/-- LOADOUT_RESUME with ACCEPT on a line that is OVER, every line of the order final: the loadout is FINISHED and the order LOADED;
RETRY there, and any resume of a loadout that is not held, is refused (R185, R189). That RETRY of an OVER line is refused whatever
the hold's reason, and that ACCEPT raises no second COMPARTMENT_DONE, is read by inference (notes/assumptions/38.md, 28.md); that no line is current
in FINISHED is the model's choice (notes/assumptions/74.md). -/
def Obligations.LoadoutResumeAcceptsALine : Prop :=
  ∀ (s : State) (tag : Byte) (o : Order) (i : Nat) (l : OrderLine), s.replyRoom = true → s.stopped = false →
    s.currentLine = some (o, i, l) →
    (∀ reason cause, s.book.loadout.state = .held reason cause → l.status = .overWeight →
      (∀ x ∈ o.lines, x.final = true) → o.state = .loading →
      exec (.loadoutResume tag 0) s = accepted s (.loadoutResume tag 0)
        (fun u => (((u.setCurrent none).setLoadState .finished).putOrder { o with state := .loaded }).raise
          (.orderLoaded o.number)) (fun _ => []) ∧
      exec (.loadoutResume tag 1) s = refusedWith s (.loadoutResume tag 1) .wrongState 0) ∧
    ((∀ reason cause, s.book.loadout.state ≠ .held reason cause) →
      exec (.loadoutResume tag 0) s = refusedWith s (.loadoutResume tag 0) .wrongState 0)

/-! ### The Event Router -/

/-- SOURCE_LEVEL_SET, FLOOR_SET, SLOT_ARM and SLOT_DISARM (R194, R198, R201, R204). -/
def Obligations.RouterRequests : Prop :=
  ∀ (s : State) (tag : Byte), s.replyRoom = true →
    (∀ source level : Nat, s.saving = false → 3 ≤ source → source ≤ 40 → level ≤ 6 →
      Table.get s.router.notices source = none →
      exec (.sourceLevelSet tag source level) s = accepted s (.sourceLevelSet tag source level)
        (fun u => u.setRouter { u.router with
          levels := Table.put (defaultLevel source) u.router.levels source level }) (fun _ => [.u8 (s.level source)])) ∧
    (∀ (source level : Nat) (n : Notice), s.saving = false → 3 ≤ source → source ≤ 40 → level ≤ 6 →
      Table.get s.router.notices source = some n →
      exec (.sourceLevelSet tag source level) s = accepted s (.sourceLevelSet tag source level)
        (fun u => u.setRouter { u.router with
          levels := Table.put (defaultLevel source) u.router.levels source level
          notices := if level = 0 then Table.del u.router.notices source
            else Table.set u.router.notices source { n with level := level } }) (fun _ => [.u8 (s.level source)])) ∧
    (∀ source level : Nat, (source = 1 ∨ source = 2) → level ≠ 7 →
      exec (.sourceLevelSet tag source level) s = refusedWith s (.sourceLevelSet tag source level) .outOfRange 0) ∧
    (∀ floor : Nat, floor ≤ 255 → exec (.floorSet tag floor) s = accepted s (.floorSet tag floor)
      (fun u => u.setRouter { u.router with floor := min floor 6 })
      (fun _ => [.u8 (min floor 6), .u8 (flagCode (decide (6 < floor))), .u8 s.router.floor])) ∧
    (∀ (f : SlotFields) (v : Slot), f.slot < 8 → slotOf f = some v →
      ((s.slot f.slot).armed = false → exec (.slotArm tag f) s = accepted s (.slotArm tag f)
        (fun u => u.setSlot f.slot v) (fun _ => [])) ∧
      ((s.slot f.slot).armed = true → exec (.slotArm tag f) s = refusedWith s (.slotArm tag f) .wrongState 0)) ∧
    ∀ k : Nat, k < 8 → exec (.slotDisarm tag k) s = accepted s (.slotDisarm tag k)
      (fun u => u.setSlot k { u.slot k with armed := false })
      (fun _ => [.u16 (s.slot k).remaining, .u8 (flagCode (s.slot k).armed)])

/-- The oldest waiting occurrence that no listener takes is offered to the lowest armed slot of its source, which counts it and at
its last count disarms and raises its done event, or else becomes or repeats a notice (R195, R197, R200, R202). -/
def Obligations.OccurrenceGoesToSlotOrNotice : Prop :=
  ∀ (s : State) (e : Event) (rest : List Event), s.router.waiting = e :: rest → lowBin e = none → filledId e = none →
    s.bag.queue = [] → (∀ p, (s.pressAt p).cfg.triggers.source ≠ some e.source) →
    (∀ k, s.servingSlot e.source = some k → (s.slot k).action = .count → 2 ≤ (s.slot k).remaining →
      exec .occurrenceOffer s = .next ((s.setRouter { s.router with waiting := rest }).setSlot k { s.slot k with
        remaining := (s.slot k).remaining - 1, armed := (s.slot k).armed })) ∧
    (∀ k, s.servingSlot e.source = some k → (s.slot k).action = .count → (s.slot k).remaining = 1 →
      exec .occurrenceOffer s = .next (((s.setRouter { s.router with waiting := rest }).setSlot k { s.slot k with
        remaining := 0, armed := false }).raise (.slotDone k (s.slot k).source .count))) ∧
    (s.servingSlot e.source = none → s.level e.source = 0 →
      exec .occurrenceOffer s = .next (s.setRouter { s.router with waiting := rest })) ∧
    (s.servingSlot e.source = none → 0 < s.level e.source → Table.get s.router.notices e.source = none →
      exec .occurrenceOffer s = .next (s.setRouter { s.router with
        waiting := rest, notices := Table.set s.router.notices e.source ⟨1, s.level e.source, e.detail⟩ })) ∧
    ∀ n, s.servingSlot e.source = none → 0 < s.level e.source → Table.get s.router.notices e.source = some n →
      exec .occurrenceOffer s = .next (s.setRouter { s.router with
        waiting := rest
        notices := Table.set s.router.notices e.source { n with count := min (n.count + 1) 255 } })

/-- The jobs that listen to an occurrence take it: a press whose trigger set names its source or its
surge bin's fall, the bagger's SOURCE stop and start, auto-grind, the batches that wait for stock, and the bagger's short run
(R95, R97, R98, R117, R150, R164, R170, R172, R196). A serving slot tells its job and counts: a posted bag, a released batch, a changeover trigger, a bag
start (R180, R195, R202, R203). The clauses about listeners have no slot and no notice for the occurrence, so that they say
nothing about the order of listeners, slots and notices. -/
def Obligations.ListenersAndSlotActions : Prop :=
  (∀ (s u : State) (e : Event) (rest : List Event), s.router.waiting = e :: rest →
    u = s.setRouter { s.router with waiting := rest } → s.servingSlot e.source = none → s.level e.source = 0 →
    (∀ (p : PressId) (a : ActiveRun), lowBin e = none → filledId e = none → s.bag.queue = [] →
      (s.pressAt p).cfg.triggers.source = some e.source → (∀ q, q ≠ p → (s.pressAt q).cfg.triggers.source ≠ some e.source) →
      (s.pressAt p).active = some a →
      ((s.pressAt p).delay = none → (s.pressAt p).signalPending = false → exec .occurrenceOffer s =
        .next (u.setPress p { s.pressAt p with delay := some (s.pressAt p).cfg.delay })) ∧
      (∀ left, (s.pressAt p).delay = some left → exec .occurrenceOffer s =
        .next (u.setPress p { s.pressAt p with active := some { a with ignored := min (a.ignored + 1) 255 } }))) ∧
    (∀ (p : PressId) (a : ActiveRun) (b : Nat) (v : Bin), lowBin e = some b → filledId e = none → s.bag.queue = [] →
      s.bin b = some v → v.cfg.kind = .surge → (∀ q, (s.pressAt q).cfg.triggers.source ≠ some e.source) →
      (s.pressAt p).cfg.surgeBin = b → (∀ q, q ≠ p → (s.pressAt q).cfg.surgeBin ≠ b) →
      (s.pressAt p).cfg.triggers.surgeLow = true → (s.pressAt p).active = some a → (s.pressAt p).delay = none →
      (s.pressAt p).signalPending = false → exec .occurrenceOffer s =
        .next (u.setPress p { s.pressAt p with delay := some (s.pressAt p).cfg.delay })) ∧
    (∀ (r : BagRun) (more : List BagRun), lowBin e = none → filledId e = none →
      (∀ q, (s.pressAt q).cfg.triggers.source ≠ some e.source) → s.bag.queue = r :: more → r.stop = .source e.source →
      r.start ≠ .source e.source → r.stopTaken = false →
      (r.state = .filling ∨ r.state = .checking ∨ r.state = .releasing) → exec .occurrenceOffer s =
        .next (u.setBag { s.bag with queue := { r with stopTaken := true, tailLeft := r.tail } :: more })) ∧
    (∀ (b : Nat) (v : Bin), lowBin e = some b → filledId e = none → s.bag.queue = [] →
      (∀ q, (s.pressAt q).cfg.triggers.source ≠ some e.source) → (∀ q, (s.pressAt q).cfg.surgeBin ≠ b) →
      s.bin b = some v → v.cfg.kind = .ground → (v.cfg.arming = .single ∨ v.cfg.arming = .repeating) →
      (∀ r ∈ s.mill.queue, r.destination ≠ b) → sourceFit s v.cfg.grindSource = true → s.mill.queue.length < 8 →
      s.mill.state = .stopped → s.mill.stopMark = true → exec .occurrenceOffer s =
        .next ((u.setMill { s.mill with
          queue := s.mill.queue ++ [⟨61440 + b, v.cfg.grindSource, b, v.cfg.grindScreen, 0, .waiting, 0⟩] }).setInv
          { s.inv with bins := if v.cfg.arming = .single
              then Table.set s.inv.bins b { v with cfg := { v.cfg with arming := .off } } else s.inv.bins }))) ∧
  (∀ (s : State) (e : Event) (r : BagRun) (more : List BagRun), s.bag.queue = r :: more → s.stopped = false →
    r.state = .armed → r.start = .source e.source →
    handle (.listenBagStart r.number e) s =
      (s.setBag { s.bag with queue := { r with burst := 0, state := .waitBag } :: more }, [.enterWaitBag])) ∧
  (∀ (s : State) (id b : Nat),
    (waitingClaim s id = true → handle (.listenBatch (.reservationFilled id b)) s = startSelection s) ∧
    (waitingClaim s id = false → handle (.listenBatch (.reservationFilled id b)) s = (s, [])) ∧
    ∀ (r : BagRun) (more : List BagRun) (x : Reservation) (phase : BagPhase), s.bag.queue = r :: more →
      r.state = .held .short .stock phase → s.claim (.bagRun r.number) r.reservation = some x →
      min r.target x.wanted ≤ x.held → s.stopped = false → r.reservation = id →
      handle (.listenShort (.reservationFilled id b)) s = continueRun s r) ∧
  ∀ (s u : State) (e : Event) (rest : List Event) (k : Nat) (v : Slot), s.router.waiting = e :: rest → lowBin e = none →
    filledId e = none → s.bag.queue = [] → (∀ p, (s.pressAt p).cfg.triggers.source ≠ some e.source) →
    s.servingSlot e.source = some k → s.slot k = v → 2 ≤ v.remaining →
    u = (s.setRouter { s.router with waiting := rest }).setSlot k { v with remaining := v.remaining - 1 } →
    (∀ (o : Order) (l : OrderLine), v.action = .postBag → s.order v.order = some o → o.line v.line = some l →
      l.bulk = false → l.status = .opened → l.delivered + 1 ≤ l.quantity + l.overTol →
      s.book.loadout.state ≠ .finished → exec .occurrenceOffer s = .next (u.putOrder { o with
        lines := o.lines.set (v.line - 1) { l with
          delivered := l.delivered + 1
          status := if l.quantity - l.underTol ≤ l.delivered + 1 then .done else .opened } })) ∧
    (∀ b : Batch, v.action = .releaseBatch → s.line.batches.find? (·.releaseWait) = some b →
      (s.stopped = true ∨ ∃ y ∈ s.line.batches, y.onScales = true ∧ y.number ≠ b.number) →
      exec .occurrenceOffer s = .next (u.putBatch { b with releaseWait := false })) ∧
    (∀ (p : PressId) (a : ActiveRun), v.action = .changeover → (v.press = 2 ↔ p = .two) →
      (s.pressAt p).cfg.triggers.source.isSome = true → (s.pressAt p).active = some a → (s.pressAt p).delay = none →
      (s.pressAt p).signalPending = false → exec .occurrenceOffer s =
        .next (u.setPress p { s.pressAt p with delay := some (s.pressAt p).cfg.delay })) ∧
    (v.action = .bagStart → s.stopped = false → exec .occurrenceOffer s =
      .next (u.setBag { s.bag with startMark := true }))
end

++++

What you are asked to do ▸ Counting only lines that contain the word "kind", how many are there in the records above? Give the number alone.

Finished exercise ▸ 2